In other words, domain-specific languages optimize to their respective domain of choice, but that may be leaving performance on the table for use cases outside of their directly targeted audience.

programjames · 2023-12-24T01:52:22.000000Z

This... doesn't seem to do anything special? Everyone already knew it was bad to "batch" ODEs by making them bigger, e.g. in "Neural Ordinary Differential Equations" (the paper that introduced neural ODEs):

> One can still batch together evaluations through the ODE solver by concatenating the states of each batch element together, creating a combined ODE with dimension D × K. In some cases, controlling error on all batch elements together might require evaluating the combined system K times more often than if each system was solved individually. However, in practice the number of evaluations did not increase substantially when using minibatches.

I don't understand why someone wrote a 30-page, obfuscated paper on just... parallelizing it the obvious way.

ChrisRackauckas · 2023-12-24T05:15:45.000000Z

I mean, it at least must not be obvious to the poster that says "the claim does sound too good to be true". But yes anyone with enough of an HPC background can look at how vmap is doing its parallelization and instantly know that ML frameworks like Jax and PyTorch are most likely losing an order of magnitude or two of performance. And of course we are very explicit in the paper that this is not novel because we show that the kernels that we are generating match the performance of MPGOS, which is a CUDA library which has the same architecture.

But of course, all of this discussion leaves off half of the title of the paper, "on Multiple GPU Platforms". The point is not that we are able to generate kernels which are doing the fast thing that a dedicated CUDA library does (i.e. not the slow thing that ML libraries are doing), rather the point is that we are doing this in a way where CUDA is not special. We generate similarly optimized kernels for AMD GPUs, Intel GPUs, and Apple silicon (Metal) using this approach. Mose also showed this same codebase can generate kernels for GraphCore IPUs without modifications too (see https://www.youtube.com/watch?v=-fxB0kmcCVE). Showing matching performance with good kernel codes was step 1 but portability (with a full feature set) is step 2. I'd be interested to know if you have any examples of ODE solvers which achieve this level of performance portability because we were unable to find one in the literature or open source.

airstrike · 2023-12-24T00:29:57.000000Z

Link to GitHub repo from the abstract: https://github.com/SciML/DiffEqGPU.jl

e12e · 2023-12-24T07:27:59.000000Z

OT: I was hoping for a html version in light of:

https://blog.arxiv.org/2023/12/21/accessibility-update-arxiv...
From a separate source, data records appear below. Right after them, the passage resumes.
-- ==== Sys2Proof/Safety.lean ====
section
/-! DEFINITION. The terms claims use: runs and what they return to the host, the parts of the state, which accesses reach the
PP-FSM, and the invariants the spec gives. -/

namespace Sys2Proof.Machine

/-! ### Runs -/

/-- The bytes the next `n` steps return to the host, in order; a step that returns no byte adds none. -/
def returned : Nat → State → List Byte
  | 0, _ => []
  | n + 1, s =>
    match step s with
    | .next t => t.rdata.toList ++ returned n t
    | .fault _ => []
    | .refused _ => []

/-- A list of instructions, one after the other, stopping at the first stop. -/
def execAll : List Instr → State → Host.Outcome State Fault Refusal
  | [], s => .next s
  | i :: is, s =>
    match exec i s with
    | .next t => execAll is t
    | .fault r => .fault r
    | .refused r => .refused r

/-! ### Which accesses are which -/

/-- The access kinds that reach the PP-FSM (40_framing.md rule R120 step 4), opcode bytes among them. -/
def reachesFsm : Instr → Bool
  | .rdData => true
  | .rdSkip => true
  | .rdLinkarm => true
  | .wrSerial _ => true
  | .wrTrigger _ => true
  | i =>
    match encoding i with
    | .opByte _ => true
    | .read _ => false
    | .write _ _ => false

/-- The register-cell kinds (40_framing.md rule R120 step 2). -/
def accessesCell : Instr → Bool
  | .rdCell07 => true
  | .wrCell07 _ => true
  | .rdCell10 => true
  | .wrCell10 _ => true
  | .rdCell11 => true
  | .wrCell11 _ => true
  | .rdCell14 => true
  | .wrCell14 _ => true
  | _ => false

/-- The no-op kinds: wrong direction and unmapped (40_framing.md rules R128, R129). -/
def isNoOp (i : Instr) : Bool := !reachesFsm i && !accessesCell i

/-! ### Parts of the state -/

/-- The register file's stored bytes. -/
def State.cells (s : State) : Byte × Byte × Byte × Byte := (s.cell07, s.cell10, s.cell11, s.cell14)

/-- `s` with the register file, the outputs and the events still to be served taken out: what the PP-FSM and its data path
hold. -/
def State.fsmPart (s : State) : State :=
  { s with cell07 := 0, cell10 := 0, cell11 := 0, cell14 := 0, rdata := none, diag := none, pending := [] }

/-- `s` with the outputs and the events still to be served taken out: everything the block itself holds. -/
def State.blockPart (s : State) : State := { s with rdata := none, diag := none, pending := [] }

/-- The next state register after `state` while an operation is in flight, and nothing else matches (40_framing.md rule
R132): none where the state belongs to no operation or has more than one successor. -/
def nextPhase : ProtocolState → Option ProtocolState
  | .pokeA k => some (match nextLane k with | some j => .pokeA j | none => .pokeV 0)
  | .pokeV k => some (match nextLane k with | some j => .pokeV j | none => .idle)
  | .peekA k => some (match nextLane k with | some j => .peekA j | none => .peekD 0)
  | .peekD k => some (afterPeekByte k)
  | .tagT k => some (match nextLane k with | some j => .tagT j | none => .link)
  | .idle => none
  | .opcode => none
  | .link => none
  | .fault => none

/-! ### Invariants -/

/-- The cursor's two conditions (10_state.md rule R40). -/
def State.cursorInTable (s : State) : Prop :=
  match s.linkEnt with
  | none => s.linkOff = 0
  | some i => ∃ e, s.cfg.tagTable[i]? = some e ∧ s.linkOff ≤ e.payload.length

/-- Outside `LINK` the cursor is (None, 0) (42_tag_link.md rule R191). -/
def State.cursorOnlyInLink (s : State) : Prop :=
  s.state ≠ .named .link → s.linkEnt = none ∧ s.linkOff = 0

/-- `FAULT_CODE` and `FAULT_INFO` (60_exceptions.md rule R241): no fault and both 0x00, or UnsupportedOpcode and an illegal
opcode byte, or ProtocolViolation and a code that names no state; and a fault is recorded exactly in `FAULT`. -/
def State.faultRecorded (s : State) : Prop :=
  (s.state ≠ .named .fault ∧ s.faultCode = 0x00 ∧ s.faultInfo = 0x00)
    ∨ (s.state = .named .fault ∧ s.faultCode = 0x01 ∧ 0x02 ≤ s.faultInfo)
    ∨ (s.state = .named .fault ∧ s.faultCode = 0x02 ∧ 0x18 ≤ s.faultInfo ∧ s.faultInfo ≤ 0x1F)

/-- While data bytes of a PEEK are pending, the latch equals the memory word (41_poke_peek.md rule R152). -/
def State.latchFresh (s : State) : Prop :=
  ∀ k, s.state = .named (.peekD k) → s.val = memRead s s.addr

/-- A diagnostic event shows the diagnostic registers, in `FAULT` (60_exceptions.md rule R248). -/
def State.eventShown (s : State) : Prop :=
  ∀ d, s.diag = some d → s.state = .named .fault ∧ d = ⟨s.faultCode, s.faultInfo⟩

/-- The invariant of the block in every reachable state. -/
structure State.Inv (s : State) : Prop where
  /-- The state register names a state (60_exceptions.md rule R243). -/
  named : ∃ p, s.state = .named p
  memory : Memory.wf s.mem = true
  table : s.cfg.admissible = true
  cursor : s.cursorInTable
  quiet : s.cursorOnlyInLink
  recorded : s.faultRecorded
  unsupportedOnly : s.faultCode ≠ 0x02
  latch : s.latchFresh
  event : s.eventShown

end Sys2Proof.Machine
end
I guess this wasn't uploaded in LaTeX?

Ed: Oh, this may be a date of submission thing:

> as long as papers were submitted on or after December 1st, 2023 and HTML conversion is successful

namibj · 2023-12-24T07:44:49.000000Z

Replace the x with a 5 in the abstract URL.

e12e · 2023-12-24T08:02:06.000000Z

https://ar5iv.org/abs/2304.06835

Thank you! I guess that's what:

> If you are familiar with ar5iv, an arXivLabs collaboration, our HTML offering is essentially bringing this impactful project fully “in-house”. Our ultimate goal is to backfill arXiv’s entire corpus so that every paper will have an HTML version, but for now this feature is reserved for new papers.

Refer to.

glouwbug · 2023-12-24T08:00:51.000000Z

Anyone remember analog computers? They were really good at solving differential equations

jdewerd · 2023-12-24T13:55:51.000000Z

> Titan Black

Huh. Is that another price/perf knee?

      Name       Cost  VRAM  TFlops64
    Titan Black $  99   6      1.882
    Titan V     $ 500  12      7.450 
    4090        $2000  24      1.290

Looks like it! Man, I'm glad AMD is at least trying now, this has gotten sad.